Task brief –
Go through the following data and transcribe exactly the stretch of lines from the one holding "def smallParams : Config.Params where" to the one holding "def start : State", both included.

Data listing –
- - -

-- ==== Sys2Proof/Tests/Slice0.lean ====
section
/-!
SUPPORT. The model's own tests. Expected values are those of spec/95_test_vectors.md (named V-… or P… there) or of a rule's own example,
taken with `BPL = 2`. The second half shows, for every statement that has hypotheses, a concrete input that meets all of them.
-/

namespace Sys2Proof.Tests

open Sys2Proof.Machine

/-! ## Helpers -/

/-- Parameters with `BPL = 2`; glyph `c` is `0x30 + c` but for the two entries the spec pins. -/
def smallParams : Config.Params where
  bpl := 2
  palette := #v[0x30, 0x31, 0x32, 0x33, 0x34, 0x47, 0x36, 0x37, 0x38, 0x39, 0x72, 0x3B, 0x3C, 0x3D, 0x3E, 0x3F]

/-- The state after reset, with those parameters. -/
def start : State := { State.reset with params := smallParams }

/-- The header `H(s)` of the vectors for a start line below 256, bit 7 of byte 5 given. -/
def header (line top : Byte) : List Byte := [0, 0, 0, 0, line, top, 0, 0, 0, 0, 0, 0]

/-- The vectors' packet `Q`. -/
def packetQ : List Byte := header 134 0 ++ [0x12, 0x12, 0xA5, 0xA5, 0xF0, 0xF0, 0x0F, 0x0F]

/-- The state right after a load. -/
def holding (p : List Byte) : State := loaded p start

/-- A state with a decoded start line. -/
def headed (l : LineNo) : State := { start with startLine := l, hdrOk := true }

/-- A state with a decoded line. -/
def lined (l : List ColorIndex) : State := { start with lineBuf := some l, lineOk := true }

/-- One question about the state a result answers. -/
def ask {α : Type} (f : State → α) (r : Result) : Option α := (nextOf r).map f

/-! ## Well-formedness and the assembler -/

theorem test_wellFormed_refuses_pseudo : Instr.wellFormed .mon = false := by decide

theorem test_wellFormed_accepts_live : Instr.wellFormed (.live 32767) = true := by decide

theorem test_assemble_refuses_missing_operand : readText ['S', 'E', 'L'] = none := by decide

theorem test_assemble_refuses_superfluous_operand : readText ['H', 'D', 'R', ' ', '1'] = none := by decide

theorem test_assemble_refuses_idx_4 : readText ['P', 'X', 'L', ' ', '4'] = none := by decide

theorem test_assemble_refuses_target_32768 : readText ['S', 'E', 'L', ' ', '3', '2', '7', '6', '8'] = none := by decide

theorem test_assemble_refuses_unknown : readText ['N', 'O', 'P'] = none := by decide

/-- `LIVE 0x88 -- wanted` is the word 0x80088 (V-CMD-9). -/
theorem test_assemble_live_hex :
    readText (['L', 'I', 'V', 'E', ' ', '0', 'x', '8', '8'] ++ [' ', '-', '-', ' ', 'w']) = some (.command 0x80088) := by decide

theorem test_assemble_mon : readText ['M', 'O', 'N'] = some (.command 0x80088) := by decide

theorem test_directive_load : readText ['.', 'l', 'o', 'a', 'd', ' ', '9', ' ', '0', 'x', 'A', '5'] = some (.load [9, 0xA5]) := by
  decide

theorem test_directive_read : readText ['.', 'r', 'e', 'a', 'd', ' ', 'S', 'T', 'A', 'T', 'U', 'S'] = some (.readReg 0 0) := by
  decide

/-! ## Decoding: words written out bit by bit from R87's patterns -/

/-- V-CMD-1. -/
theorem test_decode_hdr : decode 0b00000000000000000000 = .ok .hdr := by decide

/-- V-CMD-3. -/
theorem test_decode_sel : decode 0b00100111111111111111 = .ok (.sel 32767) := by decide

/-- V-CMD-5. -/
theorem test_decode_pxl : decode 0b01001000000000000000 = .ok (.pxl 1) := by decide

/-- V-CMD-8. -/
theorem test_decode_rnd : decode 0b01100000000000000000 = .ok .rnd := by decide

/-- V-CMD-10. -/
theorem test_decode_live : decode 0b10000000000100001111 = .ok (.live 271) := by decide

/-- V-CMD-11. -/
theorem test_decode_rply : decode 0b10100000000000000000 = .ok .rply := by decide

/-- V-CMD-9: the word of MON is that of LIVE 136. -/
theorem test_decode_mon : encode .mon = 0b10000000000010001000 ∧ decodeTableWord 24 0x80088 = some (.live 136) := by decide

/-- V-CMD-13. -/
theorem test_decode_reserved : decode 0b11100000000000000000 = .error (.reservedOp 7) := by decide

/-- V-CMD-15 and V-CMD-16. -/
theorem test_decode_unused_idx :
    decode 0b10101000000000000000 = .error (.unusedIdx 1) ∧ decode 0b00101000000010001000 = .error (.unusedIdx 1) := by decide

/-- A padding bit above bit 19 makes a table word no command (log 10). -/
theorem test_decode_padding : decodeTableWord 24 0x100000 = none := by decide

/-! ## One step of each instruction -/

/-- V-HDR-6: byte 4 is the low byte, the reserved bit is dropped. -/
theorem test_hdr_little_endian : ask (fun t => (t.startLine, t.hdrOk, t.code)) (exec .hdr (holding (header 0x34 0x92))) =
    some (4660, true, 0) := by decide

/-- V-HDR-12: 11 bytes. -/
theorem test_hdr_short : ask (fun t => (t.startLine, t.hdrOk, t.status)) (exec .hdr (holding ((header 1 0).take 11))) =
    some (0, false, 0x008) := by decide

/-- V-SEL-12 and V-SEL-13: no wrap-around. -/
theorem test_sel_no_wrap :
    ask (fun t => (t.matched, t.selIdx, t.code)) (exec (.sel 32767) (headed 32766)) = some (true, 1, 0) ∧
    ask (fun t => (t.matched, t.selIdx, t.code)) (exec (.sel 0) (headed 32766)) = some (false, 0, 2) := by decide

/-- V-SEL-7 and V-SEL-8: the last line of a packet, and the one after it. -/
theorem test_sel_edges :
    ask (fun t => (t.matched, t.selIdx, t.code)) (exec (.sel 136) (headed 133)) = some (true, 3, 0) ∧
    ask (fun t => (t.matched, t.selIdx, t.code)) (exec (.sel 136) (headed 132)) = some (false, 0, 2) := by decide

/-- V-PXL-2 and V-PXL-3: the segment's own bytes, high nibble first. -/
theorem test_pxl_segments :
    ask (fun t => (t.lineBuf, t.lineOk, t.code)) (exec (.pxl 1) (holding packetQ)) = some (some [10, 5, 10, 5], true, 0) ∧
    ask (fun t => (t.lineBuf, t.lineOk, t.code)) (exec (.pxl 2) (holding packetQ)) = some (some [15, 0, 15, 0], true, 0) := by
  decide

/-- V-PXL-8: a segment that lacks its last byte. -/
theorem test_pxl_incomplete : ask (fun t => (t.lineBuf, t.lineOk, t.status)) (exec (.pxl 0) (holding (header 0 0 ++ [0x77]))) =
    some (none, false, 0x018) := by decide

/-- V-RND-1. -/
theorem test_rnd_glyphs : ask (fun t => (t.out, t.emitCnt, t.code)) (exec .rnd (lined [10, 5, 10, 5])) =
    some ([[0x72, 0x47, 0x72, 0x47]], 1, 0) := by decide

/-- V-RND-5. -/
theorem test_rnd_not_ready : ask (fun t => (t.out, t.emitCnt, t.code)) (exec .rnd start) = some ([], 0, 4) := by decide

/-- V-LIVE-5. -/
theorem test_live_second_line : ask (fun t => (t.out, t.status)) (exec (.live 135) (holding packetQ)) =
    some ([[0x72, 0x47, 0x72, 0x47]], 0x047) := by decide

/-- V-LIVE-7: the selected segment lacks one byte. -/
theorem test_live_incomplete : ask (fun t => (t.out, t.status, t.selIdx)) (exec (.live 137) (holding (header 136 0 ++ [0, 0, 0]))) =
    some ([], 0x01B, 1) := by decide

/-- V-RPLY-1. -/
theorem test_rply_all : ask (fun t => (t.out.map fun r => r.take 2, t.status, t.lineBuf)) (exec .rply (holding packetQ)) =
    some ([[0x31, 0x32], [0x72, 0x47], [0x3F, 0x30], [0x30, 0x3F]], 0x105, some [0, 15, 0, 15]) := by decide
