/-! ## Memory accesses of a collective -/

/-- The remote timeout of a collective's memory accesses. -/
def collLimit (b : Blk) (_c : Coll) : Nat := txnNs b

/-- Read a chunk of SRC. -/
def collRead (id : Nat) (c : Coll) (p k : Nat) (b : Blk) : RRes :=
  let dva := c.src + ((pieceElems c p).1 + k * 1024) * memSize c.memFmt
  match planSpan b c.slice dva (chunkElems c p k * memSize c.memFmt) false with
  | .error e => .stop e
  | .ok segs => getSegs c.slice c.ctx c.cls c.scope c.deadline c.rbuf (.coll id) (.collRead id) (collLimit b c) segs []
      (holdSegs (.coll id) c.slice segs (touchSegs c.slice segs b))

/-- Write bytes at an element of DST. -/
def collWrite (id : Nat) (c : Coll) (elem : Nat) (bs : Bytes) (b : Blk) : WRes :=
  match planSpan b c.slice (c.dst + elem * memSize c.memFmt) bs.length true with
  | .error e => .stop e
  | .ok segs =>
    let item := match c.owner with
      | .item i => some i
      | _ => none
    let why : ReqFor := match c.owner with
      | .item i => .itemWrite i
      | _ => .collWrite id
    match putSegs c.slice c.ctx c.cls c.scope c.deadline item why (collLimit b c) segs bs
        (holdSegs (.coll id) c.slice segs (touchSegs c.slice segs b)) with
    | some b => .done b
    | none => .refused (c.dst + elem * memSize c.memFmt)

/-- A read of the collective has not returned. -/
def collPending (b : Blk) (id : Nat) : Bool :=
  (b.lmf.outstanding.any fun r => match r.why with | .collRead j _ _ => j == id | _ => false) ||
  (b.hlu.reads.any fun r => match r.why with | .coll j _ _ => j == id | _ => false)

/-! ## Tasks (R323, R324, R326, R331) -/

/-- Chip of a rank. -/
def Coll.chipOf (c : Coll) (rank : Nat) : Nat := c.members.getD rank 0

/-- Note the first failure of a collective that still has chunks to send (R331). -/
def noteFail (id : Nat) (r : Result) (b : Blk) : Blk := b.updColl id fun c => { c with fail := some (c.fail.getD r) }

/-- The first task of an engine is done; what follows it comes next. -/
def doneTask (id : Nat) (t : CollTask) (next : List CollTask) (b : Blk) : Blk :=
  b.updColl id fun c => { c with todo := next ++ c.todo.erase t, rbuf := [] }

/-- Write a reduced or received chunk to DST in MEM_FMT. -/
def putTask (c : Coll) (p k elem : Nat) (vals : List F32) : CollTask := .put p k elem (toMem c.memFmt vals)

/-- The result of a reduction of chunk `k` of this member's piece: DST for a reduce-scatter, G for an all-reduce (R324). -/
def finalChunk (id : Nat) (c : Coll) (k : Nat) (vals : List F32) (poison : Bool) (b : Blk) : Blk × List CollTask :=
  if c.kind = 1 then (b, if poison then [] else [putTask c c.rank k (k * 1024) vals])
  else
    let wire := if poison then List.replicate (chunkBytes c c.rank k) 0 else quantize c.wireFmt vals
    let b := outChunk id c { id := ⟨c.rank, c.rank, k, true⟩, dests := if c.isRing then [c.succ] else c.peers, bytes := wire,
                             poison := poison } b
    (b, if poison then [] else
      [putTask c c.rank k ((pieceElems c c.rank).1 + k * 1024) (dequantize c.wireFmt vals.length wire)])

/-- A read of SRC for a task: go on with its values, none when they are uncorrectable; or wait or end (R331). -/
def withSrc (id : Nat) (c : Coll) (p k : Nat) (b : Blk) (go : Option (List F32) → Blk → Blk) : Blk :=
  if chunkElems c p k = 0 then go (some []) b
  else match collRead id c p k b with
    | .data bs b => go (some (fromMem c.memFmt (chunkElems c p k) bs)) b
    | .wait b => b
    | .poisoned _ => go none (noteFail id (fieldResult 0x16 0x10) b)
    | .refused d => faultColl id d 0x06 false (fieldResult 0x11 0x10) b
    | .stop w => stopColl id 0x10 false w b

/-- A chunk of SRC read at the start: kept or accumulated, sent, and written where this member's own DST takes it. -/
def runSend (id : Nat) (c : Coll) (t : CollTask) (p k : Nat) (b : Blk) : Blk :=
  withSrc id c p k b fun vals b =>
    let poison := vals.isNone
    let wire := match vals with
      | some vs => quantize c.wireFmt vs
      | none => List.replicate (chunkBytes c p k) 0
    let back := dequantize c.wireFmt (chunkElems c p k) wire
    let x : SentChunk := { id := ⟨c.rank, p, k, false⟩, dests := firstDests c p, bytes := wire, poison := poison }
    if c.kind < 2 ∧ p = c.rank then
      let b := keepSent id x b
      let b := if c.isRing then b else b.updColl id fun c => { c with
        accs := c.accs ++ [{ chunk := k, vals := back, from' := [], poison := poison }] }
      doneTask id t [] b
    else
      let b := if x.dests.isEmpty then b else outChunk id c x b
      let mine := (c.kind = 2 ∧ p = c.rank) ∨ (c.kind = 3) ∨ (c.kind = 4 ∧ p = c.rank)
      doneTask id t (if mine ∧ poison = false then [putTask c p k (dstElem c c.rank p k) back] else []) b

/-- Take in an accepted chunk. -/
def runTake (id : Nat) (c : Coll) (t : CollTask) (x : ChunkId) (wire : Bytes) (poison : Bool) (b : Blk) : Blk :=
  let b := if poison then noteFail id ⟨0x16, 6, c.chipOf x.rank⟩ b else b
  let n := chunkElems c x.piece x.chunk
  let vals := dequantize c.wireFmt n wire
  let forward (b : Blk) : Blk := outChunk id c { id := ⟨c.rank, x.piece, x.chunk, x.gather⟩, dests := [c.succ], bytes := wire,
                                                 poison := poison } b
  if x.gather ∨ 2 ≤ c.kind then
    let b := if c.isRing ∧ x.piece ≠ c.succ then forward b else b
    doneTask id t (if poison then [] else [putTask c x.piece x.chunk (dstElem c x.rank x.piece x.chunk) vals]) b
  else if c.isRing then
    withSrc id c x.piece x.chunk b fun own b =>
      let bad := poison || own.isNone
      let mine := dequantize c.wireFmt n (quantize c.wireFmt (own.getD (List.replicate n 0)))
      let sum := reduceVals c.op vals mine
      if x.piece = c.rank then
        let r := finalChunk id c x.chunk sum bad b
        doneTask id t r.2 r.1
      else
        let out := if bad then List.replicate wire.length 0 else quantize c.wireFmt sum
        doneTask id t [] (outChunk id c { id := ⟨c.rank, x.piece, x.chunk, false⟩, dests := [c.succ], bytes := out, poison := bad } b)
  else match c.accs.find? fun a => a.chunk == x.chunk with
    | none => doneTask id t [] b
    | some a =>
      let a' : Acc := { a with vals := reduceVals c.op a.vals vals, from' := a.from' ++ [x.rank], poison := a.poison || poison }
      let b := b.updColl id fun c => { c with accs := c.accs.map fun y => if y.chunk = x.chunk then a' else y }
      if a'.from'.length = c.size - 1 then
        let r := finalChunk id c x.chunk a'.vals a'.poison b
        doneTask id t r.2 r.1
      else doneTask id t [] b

- - -

Solution to this problem –
def smallParams : Config.Params where
  bpl := 2
  palette := #v[0x30, 0x31, 0x32, 0x33, 0x34, 0x47, 0x36, 0x37, 0x38, 0x39, 0x72, 0x3B, 0x3C, 0x3D, 0x3E, 0x3F]

/-- The state after reset, with those parameters. -/
def start : State := { State.reset with params := smallParams }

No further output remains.